For the data below, give again exactly the lines from the one containing "let signPub := (h.drop 0x0B0).take 96" through the one containing "else if beNat", both ends included, and no others.

##### EXERCISE DATA #####

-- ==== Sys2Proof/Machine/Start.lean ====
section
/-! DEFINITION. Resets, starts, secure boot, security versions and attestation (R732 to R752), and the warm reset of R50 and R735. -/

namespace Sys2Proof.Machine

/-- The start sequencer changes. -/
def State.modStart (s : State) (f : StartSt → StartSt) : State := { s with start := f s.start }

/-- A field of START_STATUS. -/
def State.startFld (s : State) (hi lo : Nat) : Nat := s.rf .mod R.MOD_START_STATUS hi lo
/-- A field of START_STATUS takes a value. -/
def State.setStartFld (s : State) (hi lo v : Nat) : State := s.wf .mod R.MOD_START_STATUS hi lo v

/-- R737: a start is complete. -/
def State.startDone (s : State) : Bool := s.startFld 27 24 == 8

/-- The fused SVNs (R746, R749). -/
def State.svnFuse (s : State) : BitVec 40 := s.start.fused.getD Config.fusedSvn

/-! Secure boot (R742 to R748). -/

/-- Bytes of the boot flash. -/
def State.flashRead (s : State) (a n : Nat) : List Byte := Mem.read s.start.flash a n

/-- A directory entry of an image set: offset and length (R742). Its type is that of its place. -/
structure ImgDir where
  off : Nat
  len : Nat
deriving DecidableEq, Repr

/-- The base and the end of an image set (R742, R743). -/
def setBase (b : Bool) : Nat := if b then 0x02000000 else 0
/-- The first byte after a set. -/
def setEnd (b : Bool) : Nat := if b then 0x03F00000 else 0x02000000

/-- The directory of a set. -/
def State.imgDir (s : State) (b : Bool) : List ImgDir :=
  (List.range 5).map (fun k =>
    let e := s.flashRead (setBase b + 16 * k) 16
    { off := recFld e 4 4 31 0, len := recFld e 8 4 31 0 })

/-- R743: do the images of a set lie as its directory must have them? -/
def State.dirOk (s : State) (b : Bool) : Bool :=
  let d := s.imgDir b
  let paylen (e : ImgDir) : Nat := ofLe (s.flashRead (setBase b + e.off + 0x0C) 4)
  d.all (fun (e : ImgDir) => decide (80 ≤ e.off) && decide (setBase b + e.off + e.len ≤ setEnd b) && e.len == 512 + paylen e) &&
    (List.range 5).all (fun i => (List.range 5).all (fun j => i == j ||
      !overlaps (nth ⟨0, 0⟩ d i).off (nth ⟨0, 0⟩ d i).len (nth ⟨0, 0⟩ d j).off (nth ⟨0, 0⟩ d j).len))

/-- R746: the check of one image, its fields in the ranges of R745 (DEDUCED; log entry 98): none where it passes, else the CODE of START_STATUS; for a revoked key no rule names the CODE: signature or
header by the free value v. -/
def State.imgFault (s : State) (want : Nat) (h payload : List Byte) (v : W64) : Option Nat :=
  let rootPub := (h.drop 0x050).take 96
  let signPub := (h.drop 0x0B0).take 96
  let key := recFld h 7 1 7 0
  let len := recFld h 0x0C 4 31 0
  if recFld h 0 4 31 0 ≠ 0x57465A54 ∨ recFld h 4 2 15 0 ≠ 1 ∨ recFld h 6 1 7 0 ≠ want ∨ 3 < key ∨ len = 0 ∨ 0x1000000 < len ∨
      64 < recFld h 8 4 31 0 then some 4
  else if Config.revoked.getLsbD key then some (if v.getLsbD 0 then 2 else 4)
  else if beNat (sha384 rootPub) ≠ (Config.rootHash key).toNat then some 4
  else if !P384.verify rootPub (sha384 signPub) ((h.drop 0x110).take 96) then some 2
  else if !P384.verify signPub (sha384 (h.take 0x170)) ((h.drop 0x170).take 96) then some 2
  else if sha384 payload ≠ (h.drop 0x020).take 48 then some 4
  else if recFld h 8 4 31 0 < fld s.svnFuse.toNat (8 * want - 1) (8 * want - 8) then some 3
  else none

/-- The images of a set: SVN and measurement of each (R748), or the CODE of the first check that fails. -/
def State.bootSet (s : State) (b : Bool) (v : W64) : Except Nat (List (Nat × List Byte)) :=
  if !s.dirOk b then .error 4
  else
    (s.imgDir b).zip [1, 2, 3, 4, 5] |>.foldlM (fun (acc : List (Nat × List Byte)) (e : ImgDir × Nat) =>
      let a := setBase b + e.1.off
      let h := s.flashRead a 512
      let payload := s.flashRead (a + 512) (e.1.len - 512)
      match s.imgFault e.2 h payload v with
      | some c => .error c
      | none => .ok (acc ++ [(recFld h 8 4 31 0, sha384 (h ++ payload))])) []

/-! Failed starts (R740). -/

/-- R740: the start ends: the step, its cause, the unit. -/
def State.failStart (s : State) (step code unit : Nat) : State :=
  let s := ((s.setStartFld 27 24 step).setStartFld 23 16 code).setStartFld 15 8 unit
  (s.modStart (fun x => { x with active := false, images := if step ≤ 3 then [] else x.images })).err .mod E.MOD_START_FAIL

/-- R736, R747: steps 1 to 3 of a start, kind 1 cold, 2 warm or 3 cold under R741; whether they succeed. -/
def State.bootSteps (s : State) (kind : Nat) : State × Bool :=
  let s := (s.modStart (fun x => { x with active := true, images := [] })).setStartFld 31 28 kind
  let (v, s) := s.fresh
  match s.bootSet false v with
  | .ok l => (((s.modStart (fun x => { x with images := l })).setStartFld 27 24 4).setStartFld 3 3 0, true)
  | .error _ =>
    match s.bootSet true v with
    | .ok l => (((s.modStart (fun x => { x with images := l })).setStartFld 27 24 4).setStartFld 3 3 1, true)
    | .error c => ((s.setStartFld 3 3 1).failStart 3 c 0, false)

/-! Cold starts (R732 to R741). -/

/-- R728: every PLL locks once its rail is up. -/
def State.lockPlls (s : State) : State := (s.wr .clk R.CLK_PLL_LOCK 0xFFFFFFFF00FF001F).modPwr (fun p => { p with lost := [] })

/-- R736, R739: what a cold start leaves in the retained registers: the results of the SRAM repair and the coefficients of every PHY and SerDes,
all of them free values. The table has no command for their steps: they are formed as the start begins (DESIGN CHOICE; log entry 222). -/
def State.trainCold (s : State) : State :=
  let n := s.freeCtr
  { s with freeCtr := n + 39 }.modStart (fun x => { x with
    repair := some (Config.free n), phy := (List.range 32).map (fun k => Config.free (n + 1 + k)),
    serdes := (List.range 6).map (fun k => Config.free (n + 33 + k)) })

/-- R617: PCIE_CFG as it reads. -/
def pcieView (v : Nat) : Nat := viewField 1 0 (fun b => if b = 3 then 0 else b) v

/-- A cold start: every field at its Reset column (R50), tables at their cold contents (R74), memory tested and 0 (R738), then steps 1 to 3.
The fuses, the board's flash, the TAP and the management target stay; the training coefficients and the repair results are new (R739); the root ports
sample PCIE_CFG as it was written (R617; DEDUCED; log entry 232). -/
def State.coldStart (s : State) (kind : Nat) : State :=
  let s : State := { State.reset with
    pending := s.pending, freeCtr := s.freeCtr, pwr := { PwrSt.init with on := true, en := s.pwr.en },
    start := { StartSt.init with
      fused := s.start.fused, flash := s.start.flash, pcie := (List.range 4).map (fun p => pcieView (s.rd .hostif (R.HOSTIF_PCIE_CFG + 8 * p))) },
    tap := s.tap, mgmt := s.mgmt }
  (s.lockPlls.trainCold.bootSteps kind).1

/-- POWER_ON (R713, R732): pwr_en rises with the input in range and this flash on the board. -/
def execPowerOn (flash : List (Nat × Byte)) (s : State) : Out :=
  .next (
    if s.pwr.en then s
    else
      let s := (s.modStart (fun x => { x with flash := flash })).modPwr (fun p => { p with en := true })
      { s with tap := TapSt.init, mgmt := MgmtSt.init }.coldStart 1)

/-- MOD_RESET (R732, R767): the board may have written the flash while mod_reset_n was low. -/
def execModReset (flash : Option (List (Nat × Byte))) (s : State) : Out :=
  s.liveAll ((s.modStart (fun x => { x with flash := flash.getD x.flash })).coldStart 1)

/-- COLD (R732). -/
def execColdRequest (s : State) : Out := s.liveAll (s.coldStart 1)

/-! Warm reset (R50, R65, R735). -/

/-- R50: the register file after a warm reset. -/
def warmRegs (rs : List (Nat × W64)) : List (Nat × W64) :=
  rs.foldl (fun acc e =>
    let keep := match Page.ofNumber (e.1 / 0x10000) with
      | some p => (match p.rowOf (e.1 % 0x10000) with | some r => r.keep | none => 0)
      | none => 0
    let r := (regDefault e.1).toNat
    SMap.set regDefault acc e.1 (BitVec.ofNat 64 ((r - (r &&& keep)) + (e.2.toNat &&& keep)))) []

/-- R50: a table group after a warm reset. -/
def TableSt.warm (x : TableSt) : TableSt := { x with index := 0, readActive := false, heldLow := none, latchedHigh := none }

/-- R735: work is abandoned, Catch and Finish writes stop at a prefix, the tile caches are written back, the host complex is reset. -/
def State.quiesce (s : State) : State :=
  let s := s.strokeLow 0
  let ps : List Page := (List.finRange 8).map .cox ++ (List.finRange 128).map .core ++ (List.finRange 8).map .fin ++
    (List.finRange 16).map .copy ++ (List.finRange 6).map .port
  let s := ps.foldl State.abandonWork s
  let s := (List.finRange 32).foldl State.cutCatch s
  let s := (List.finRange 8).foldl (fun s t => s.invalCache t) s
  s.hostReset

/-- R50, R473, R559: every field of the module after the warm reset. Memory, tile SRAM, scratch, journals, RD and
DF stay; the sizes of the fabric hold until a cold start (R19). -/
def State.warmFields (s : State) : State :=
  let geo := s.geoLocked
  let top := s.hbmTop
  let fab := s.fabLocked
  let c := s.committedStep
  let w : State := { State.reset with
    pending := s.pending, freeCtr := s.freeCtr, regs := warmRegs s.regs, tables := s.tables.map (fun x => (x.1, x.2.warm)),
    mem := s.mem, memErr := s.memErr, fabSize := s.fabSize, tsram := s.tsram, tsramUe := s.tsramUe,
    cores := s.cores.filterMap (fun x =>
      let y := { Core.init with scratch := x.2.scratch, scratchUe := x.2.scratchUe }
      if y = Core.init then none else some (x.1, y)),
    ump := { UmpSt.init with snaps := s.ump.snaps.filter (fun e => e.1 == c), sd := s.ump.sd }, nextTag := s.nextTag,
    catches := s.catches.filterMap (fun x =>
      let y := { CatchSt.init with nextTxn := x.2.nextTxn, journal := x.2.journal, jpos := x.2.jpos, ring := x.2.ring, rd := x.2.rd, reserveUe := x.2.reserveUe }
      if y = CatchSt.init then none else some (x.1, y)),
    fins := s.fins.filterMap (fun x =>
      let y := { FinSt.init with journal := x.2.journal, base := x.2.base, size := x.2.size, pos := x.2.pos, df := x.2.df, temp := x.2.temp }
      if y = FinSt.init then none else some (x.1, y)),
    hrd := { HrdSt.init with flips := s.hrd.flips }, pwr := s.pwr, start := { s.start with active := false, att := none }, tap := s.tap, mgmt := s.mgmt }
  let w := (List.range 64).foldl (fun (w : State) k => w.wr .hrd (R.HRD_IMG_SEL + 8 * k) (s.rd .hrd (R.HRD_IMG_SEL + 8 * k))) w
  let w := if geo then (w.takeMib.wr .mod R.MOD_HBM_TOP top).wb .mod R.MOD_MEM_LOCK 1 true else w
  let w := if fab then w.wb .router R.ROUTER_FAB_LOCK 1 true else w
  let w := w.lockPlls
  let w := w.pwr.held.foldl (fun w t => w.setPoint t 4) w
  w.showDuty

#####

## RESPONSE TO THE TASK
  let signPub := (h.drop 0x0B0).take 96
  let key := recFld h 7 1 7 0
  let len := recFld h 0x0C 4 31 0
  if recFld h 0 4 31 0 ≠ 0x57465A54 ∨ recFld h 4 2 15 0 ≠ 1 ∨ recFld h 6 1 7 0 ≠ want ∨ 3 < key ∨ len = 0 ∨ 0x1000000 < len ∨
      64 < recFld h 8 4 31 0 then some 4
  else if Config.revoked.getLsbD key then some (if v.getLsbD 0 then 2 else 4)
  else if beNat (sha384 rootPub) ≠ (Config.rootHash key).toNat then some 4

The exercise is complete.